Wings.—Figurative for rays. The fathers and early commentators have understood Christ by the Sun of Righteousness, and they are so far right that it is the period of His advent that is referred to; but there can be no personal reference to Him in the expression, since “sun” is feminine in Hebrew; and the literal rendering of the word translated “in his wings” is “in her wings.”
Grow up.—Better, prance, or sport.
(3) Tread down.—Comp. Isaiah 26:5-6.
That I shall do this.—Better, which I am about to make. (Comp. Malachi 3:17.)
(4-6) As the prophetical books began (Joshua 1:2; Joshua 1:8) with “Moses my servant is dead . . . this book of the Law shall not be removed from thy mouth, &c.,” so they close with the admonition, “Remember ye the Law of Moses my servant.” (Comp. Deuteronomy 4:1; Deuteronomy 8:14.) The path of duty is the path of safety and of light. (Comp. John 7:17.) “Mysteries belong to the Lord our God, but those things which are revealed are for us and for our children for ever, in order to perform all the words of this Law” (Deuteronomy 29:29; comp. also Ecclesiastes 12:13). The best preparation for the reception of the New Covenant, when God would “put His law in their inward parts and write it on their heart” (Jeremiah 31:32), must needs be the hearty observance of the spirit of the Old.
(5) Elijah.—There is no more reason to suppose that this refers actually to “Elijah” the prophet, and that he is to appear upon earth, than to imagine from Hosea 3:5; Ezekiel 24:23; Ezekiel 37:24; Jeremiah 30:9; that David himself is to come again in the flesh. When John the Baptist answered the question of the deputies of the Sanhedrim, “Art thou Elias?” by “I am not,” he simply gave a negative reply to their question, which was formulated on their misapprehension. On the other hand, that John the Baptist is the “messenger” of Malachi 3:1 and the “Elijah” of this verse is shown conclusively (as far as Christians are concerned) by Luke 1:16-17 before his birth, by Matthew 3:1-12, Mark 1:2-8, Luke 3:2-18, at the commencement of his ministry. Moreover, our Lord Himself assured the people that John was this “messenger” and “Elijah” (Matthew 11:10, seq.; Luke 7:27, seq.), and His disciples that he had appeared, and not been recognised (Matthew 17:11, seq.; Mark 9:1, seq.).
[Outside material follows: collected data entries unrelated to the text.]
/-- PANEL_CAP_RX. -/
def execPanelCapRx (p : Fin 4) (msg : List Byte) (s : State) : Host.Outcome State Fault Refusal :=
  s.ifUp (·.driverRx p 1 msg fun l v s => s.panelCap p l (BitVec.ofNat 13 v))

/-- The version and rate that every reporting driver offers and the port allows; none without a common version. -/
def State.panelResolve (s : State) (p : Fin 4) : Option (Nat × Nat) :=
  let caps := s.reporting p
  let both := caps.foldl (· &&& ·) (BitVec.allOnes 13)
  let ver := if both.getLsbD 1 && s.bit (F.PANEL_CFG_MAXVER p) then some 1 else if both.getLsbD 0 then some 0 else none
  let rate := (caps.map fun c => min 2 (c.toNat / 4 % 4)).foldl min (min 2 (s.get (F.PANEL_CFG_MAXRATE p)))
  if caps.isEmpty then none else ver.map fun v => (v, if v = 0 then min 1 rate else rate)

/-- Negotiation fails: event 2, and the port stays down (R254, R279). -/
def State.panelFails (s : State) (p : Fin 4) : State :=
  ((s.panelDown p 0).put (F.PANEL_CFG_RETRAIN p) 0).raise (srcPanel p 2)

/-! ### The training pattern (R262) -/

/-- A group of the training pattern on the given lanes: a TRAIN block with each lane's number, then 15 data blocks of the PRBS31
sequence. Its rate and version are those resolved; before, those in force (DEDUCED, log 14). -/
def State.sendGroup (s : State) (p : Fin 4) (lanes : List (Fin 8)) (countdown : Nat) : State :=
  let q := s.panel.ports[p]
  let rate := s.get (F.PANEL_STATUS_RATE p)
  let after := q.resolved.getD (s.get (F.PANEL_STATUS_VER p), rate)
  let (pieces, fill) := prbsPieces 15 q.fill
  let group (u : State) (l : Fin 8) : State :=
    pieces.foldl (fun v w => v.sendBlock p l false w) (u.sendBlock p l true (trainBlock countdown l after.2 after.1))
  let now := s.clock * 1000
  let step := 16 * blockTime rate
  (lanes.foldl group s).onPanel p fun q => { q with
    fill := fill, nextAt := (if q.nextAt + step ≤ now then now else q.nextAt) + step }

/-- Every offered lane is settled and the port resolves: the countdown starts (R254, R262). -/
def State.tryResolve (s : State) (p : Fin 4) : State :=
  if s.panel.ports[p].resolved.isNone && s.allReported p then
    match s.panelResolve p with
    | some x => s.onPanel p fun q => { q with resolved := some x, left := 16 }
    | none => s
  else s

/-- The group that a negotiating port sends next: of the countdown while groups of it are left, with COUNTDOWN 15 otherwise, none
between the countdown and the switch. -/
def State.trainPort (s : State) (p : Fin 4) : State :=
  let s := s.tryResolve p
  let q := s.panel.ports[p]
  let lanes := (List.finRange 8).filter fun (l : Fin 8) => (s.get (F.PANEL_CFG_LANE_EN p)).testBit l && !q.out_.getLsbD l
  if q.resolved.isNone || q.switched then s.sendGroup p lanes 15
  else if q.left = 0 then s
  else (s.sendGroup p lanes (q.left - 1)).onPanel p fun q => { q with left := q.left - 1 }

/-- The training pattern of a port at the present: while it negotiates, and on a lane that retrains alone (R269). -/
def State.trainPanel (s : State) (p : Fin 4) : State :=
  if !s.panelClock || decide (s.clock * 1000 < s.panel.ports[p].nextAt) then s
  else if s.get (F.PANEL_STATUS_STATE p) = 1 then s.trainPort p
  else
    let lanes := (List.finRange 8).filter fun l => (s.panelLane p l).down && !(s.panelLane p l).locked
    if s.panelUp p && !lanes.isEmpty then s.sendGroup p lanes 15 else s

/-- The panel ports send what time alone brings: training groups and control blocks that wait. -/
def State.sendPanels (s : State) : State :=
  ((List.finRange 4).foldl (fun (u : State) (p : Fin 4) => u.trainPanel p) s).drainLanes

/-- The group with COUNTDOWN 0 has gone out (R262). -/
def State.countdownOver (s : State) (p : Fin 4) : Bool :=
  s.panel.ports[p].resolved.isSome && s.panel.ports[p].left == 0 && decide (s.panel.ports[p].nextAt ≤ s.clock * 1000)

/-- PANEL_RATE_SWITCH: the countdown has ended, and every lane runs the resolved version and rate. Drivers without a common version
fail the negotiation. -/
def State.panelSwitch (s : State) (p : Fin 4) : State :=
  s.when (s.get (F.PANEL_STATUS_STATE p) == 1 && !s.panel.ports[p].switched) fun s =>
    match s.panel.ports[p].resolved with
    | some (v, r) => s.when (s.countdownOver p) fun s =>
        ((s.onPanel p fun q => { q with switched := true }).put (F.PANEL_STATUS_VER p) v).put (F.PANEL_STATUS_RATE p) r
    | none => s.when (s.allReported p && (s.panelResolve p).isNone) (·.panelFails p)

def execPanelRateSwitch (p : Fin 4) (s : State) : Host.Outcome State Fault Refusal := s.ifUp (·.panelSwitch p)

/-- PANEL_NEGOTIATION_FAILED: a driver does not report, so its lane is left out; or the port's negotiation fails. -/
def State.panelNegotiationFails (s : State) (p : Fin 4) (l : Option (Fin 8)) : State :=
  s.when (s.get (F.PANEL_STATUS_STATE p) == 1) fun s =>
    match l with
    | some l => if (s.get (F.PANEL_CFG_LANE_EN p)).testBit l && (s.panelLane p l).cap.isNone then
        (s.onPanel p fun q => { q with out_ := q.out_ ||| (1#8 <<< l.val) }).raise (srcPanel p 2) else s
    | none => s.panelFails p

def execPanelNegotiationFailed (p : Fin 4) (l : Option (Fin 8)) (s : State) : Host.Outcome State Fault Refusal :=
  s.ifUp (·.panelNegotiationFails p l)

/-- A lane of the port takes part: offered, reported, not left out. -/
def State.takesPart (s : State) (p : Fin 4) (l : Fin 8) : Bool :=
  (s.get (F.PANEL_CFG_LANE_EN p)).testBit l && !s.panel.ports[p].out_.getLsbD l && (s.panelLane p l).cap.isSome

/-- The lane's active map takes more columns than its driver reports (R255). -/
def State.tooWide (s : State) (p : Fin 4) (l : Fin 8) : Bool :=
  match (s.panelLane p l).cap with
  | some c => decide (c.toNat / 16 % 64 + 1 < s.actGet (F.PANEL_LANE_MAP_NCOL_M1 p l) + 1)
  | none => false

/-- Every driver has lock at the resolved rate: the port is up (R254, R255, R262). -/
def State.panelComesUp (s : State) (p : Fin 4) : State :=
  let wide := (List.finRange 8).filter fun l => s.takesPart p l && s.tooWide p l
  let s := s.raiseIf (!wide.isEmpty) (srcPanel p 2)
  let up := (List.finRange 8).filter fun l => s.takesPart p l && !wide.contains l
  let t := ((s.put (F.PANEL_STATUS_STATE p) 2).put (F.PANEL_STATUS_LANES_UP p) ((up.map fun l : Fin 8 => 2 ^ l.val).sum)).put
    (F.PANEL_CFG_RETRAIN p) 0
  let below := decide (s.get (F.PANEL_STATUS_VER p) < s.get (F.PANEL_CFG_MAXVER p)) ||
    decide (s.get (F.PANEL_STATUS_RATE p) < min 2 (s.get (F.PANEL_CFG_MAXRATE p)))
  (t.raiseIf below (srcPanel p 3)).sendCfgTo p

/-- A lane has lost lock: it alone retrains (R269). -/
def State.laneLost (s : State) (p : Fin 4) (l : Fin 8) : State :=
  s.when (s.panelUp p && (s.get (F.PANEL_STATUS_LANES_UP p)).testBit l) fun s =>
    let t := (s.flushLane p l).onPanelLane p l fun x => { x with locked := false, down := true, line := none }
    let t := (t.put (F.PANEL_STATUS_LANES_UP p) (t.get (F.PANEL_STATUS_LANES_UP p) - 2 ^ l.val)).put (F.PANEL_STATUS_STATE p) 3
    (t.count (F.PANEL_ERR_DOWNS p)).raise (srcPanel p 0)

/-- A LOCK message's payload from lane `l`: lock at the rate in force completes the bring-up, while PLL_PNL has lock; a lane of a port
that is up may be found without lock. -/
def State.panelLock (s : State) (p : Fin 4) (l : Fin 8) (msg : BitVec 8) : State :=
  let s := s.onPanelLane p l fun x => { x with lockAt := s.clock }
  let here := decide (msg.toNat / 2 % 4 = s.get (F.PANEL_STATUS_RATE p) ∧ msg.toNat / 8 % 2 = s.get (F.PANEL_STATUS_VER p))
  if s.get (F.PANEL_STATUS_STATE p) = 1 then
    if s.panel.ports[p].switched && s.takesPart p l then
      let t := s.onPanelLane p l fun x => { x with locked := msg.getLsbD 0 && here }
      if s.panelClock && (List.finRange 8).all fun k => !t.takesPart p k || (t.panelLane p k).locked then t.panelComesUp p else t
    else s
  else if s.bit (F.PANEL_STATUS_BK_UP p) && !msg.getLsbD 0 then s.laneLost p l else s

/-- PANEL_LOCK_RX. -/
def execPanelLockRx (p : Fin 4) (msg : List Byte) (s : State) : Host.Outcome State Fault Refusal :=
  s.ifUp (·.driverRx p 2 msg fun l v s => s.panelLock p l (BitVec.ofNat 8 v))

/-- A CRC error reported under PLP2 (R261). -/
def State.panelCrcErr (s : State) (p : Fin 4) : State :=
  s.when (s.panelUp p && s.bit (F.PANEL_STATUS_VER p)) fun s => (s.count (F.PANEL_ERR_CRC p)).raise (srcPanel p 5)

/-- PANEL_CRC_ERR_RX. -/
def execPanelCrcErrRx (p : Fin 4) (msg : List Byte) (s : State) : Host.Outcome State Fault Refusal :=
  s.ifUp (·.driverRx p 3 msg fun _ _ s => s.panelCrcErr p)

/-- No LOCK message from a lane's driver for 1.5 µs, while lock detection is not suspended: its lock is lost (R263). -/
def State.laneSilent (s : State) (p : Fin 4) (l : Fin 8) : State :=
  s.when (s.bit (F.PANEL_STATUS_BK_UP p) && decide ((s.panelLane p l).lockAt + 1500 ≤ s.clock)) (·.laneLost p l)

/-- PANEL_LANE_LOCK_LOSS by silence; a LOCK message that reports it is PANEL_LOCK_RX. -/
def execPanelLaneLockLoss (p : Fin 4) (l : Fin 8) (s : State) : Host.Outcome State Fault Refusal := s.ifUp (·.laneSilent p l)

/-- The catch-up LATCH blocks of a lane, in band order and before any other traffic, those late counted (R270). A band with ROWS 0 has
no scan to be late for. -/
def State.catchUp (s : State) (p : Fin 4) (l : Fin 8) : State :=
  let missed := (s.panelLane p l).missed
  let t := s.onPanelLane p l fun x => { x with missed := [] }
  (List.finRange 64).foldl (fun (u : State) (b : Fin 64) =>
    match missed.find? fun m => m.1 == b.val with
    | none => u
    | some m =>
      let v := (u.sendBlock p l true (latchBlock b m.2 true)).count (F.PANEL_CATCHUP_SENT p)
      let v := if m.2 then v.count (F.PANEL_UNDERRUN_COUNT p) else v
      if v.bandRows b != 0 && v.reached v.trl.bands[b].scanned then (v.count (F.PANEL_CATCHUP_MISS p)).raise (srcPanel p 6) else v) t

/-- PANEL_LANE_RETRAIN_DONE: a lane that lost lock has it again, while PLL_PNL has lock. -/
def State.laneReturns (s : State) (p : Fin 4) (l : Fin 8) : State :=
  s.when (s.panelUp p && s.panelClock && (s.panelLane p l).down && !(s.panelLane p l).locked) fun s =>
    let t := s.onPanelLane p l fun x => { x with locked := true, down := false, lockAt := s.clock }
    let t := t.put (F.PANEL_STATUS_LANES_UP p) (t.get (F.PANEL_STATUS_LANES_UP p) ||| 2 ^ l.val)
    let t := if (List.finRange 8).any fun k => (t.panelLane p k).down then t else t.put (F.PANEL_STATUS_STATE p) 2
    (t.catchUp p l).raise (srcPanel p 1)

def execPanelLaneRetrainDone (p : Fin 4) (l : Fin 8) (s : State) : Host.Outcome State Fault Refusal :=
  s.ifUp (·.laneReturns p l)

/-- BACK_CHANNEL_LOSS: no message for 2 µs (that no comma came either is the command); event 4; the lanes go on (R263). -/
def State.backLost (s : State) (p : Fin 4) : State :=
  s.when (s.bit (F.PANEL_STATUS_BK_UP p) && decide (s.panel.ports[p].heardAt + 2000 ≤ s.clock)) fun s =>
    (s.put (F.PANEL_STATUS_BK_UP p) 0).raise (srcPanel p 4)

def execBackChannelLoss (p : Fin 4) (s : State) : Host.Outcome State Fault Refusal := s.ifUp (·.backLost p)

/-- BACK_CHANNEL_RELOCK: lock detection from LOCK messages starts anew. -/
def State.backRelocks (s : State) (p : Fin 4) : State :=
  s.when (s.get (F.PANEL_STATUS_STATE p) != 0) fun s =>
    (s.onPanel p fun q => { q with heardAt := s.clock, lanes := q.lanes.map fun x => { x with lockAt := s.clock } }).put
      (F.PANEL_STATUS_BK_UP p) 1

def execBackChannelRelock (p : Fin 4) (s : State) : Host.Outcome State Fault Refusal := s.ifUp (·.backRelocks p)

/-- PANEL_RETRAIN: an enabled port is brought up again; RETRAIN reads 1 until done. -/
def State.panelRetrain (s : State) (p : Fin 4) : State :=
  s.when (s.bit (F.PANEL_CFG_EN p)) fun s => (s.panelStart p).put (F.PANEL_CFG_RETRAIN p) 1

def execPanelRetrain (p : Fin 4) (s : State) : Host.Outcome State Fault Refusal := s.ifUp (·.panelRetrain p)

/-- PANEL_CLR. -/
def State.panelClr (s : State) (p : Fin 4) : State :=
  ((s.setReg (F.PANEL_UNDERRUN_addr p) 0).setReg (F.PANEL_CATCHUP_addr p) 0).setReg (F.PANEL_ERR_addr p) 0

def execPanelClr (p : Fin 4) (s : State) : Host.Outcome State Fault Refusal := s.ifUp (·.panelClr p)

/-! ## Band lines (R19, R257–R260) -/

/-- The band line's entries: rows ascending, the lane's hogels ascending, emitters 0–7 (R257). -/
def State.lineEntries (s : State) (p : Fin 4) (l : Fin 8) (r b : Nat) : List Nat :=
  let x0 := s.actGet (F.PANEL_LANE_MAP_COL0 p l)
  (List.range (s.bandRows b)).flatMap fun dy => (List.range (s.laneCols p l)).flatMap fun dx => (List.range 8).map fun e =>
    s.slotEntry r (s.entryNo (x0 + dx) (s.bandFirst b + dy) e)

/-- Data blocks of 36-bit entries, packed from bit 0 upward, the last padded with zeros. -/
def packEntries (l : List Nat) : List (BitVec 64) :=
  let n := l.foldr (fun e a => a * 2 ^ 36 + e % 2 ^ 36) 0
  (List.range ((36 * l.length + 63) / 64)).map fun i => BitVec.ofNat 64 (n / 2 ^ (64 * i))

/-- The blocks of a band line, each with its kind. -/
def State.lineBlocks (s : State) (p : Fin 4) (l : Fin 8) (r b slot fseq : Nat) : List (Bool × BitVec 64) :=
  let data := packEntries (s.lineEntries p l r b)
  (true, bandBlock b slot fseq) :: data.map (fun w => (false, w)) ++
    [(true, endBlock (crc32c (data.flatMap fun w => bytesOfNat 8 w.toNat)))]

/-- The slot number and FRAME_SEQ of a running slot: of the running frame, or of the one selected next. A dark frame has no
FRAME_SEQ: 0 stands there (DESIGN CHOICE, log 14). -/
def State.slotName (s : State) (r : Nat) : Nat × Nat :=
  let seq (x : Option Selection) : Nat := match x.bind (·.content) with
    | some c => c.2.toNat
    | none => 0
  match s.frm.run with
  | some f => if r < f.base + f.slots then (r - f.base, seq (some f.sel)) else (r - (f.base + f.slots), seq s.frm.sel)
  | none => (r, seq s.frm.sel)

/-- The band whose line a lane sends next: synthesised, its streaming window open, not yet sent; the earliest of them (R19,
R75, R258). -/
def State.nextLine (s : State) (p : Fin 4) (l : Fin 8) : Option (Nat × Nat) :=
  let ready : List (Nat × Nat) := (List.finRange 64).filterMap fun (b : Fin 64) =>
    let r := s.dist.latched[b]
    match s.workOf r b with
    | some w => if s.bandRows b != 0 && s.workDone w && !(s.panelLane p l).whole.contains (r, b.val) then some (r, b.val) else none
    | none => none
  ready.foldl (fun (best : Option (Nat × Nat)) (x : Nat × Nat) => match best with
    | none => some x
    | some y => if x.1 < y.1 then some x else some y) none

/-- The band line that a lane sends on: the one in progress, or a new one; none in HOLD (R272), in a shutdown (R367) and on a lane
without columns (R255). -/
def State.frontLine (s : State) (p : Fin 4) (l : Fin 8) : Option (Nat × Nat × Nat) :=
  if s.laneCols p l = 0 || s.bit F.TMON_SD_CAUSE_VALID || s.frm.hold && s.frm.holdClear.isNone then none
  else match (s.panelLane p l).line with
    | some x => some x
    | none => (s.nextLine p l).map fun y => (y.1, y.2, 0)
Finally, it is a significant fact that these two greatest of Old Testament prophets, Moses and Elias, who are mentioned together in this last prophetic exhortation, are the two who appeared with Christ on the Mount of Transfiguration, when all that which is contained in the Law and the prophets was about to be fulfilled.
(6) And he shall turn . . . to their fathers.—This does not refer to the settlement of family disputes, such as might have arisen from marriage with foreign wives. “The fathers are rather the ancestors of the Israelitish nation, the patriarchs, and generally the pious forefathers . . . The sons, or children, are the degenerate descendants of Malachi’s own time and the succeeding ages.”—Keil. “The hearts of the godly fathers and ungodly sons are estranged from one another. The bond of union—viz., the common love of God—is wanting. The fathers are ashamed of their children, and the children of their fathers.”—Hengstenberg. (Comp. particularly Isaiah 29:22-24, and the paraphrastic citation of Malachi 4:6 in Luke 1:17.)
Curse.—Better, ban. (Comp. Zechariah 14:11.) As with the conclusion of Isaiah, Lamentations, and Ecclesiastes, so here the Jew read in the synagogue the last verse but one over again after the last verse, to avoid concluding with words of ill omen, thus: “Behold I send you Elijah the prophet before the coming of the great and dreadful day of JEHOVAH.”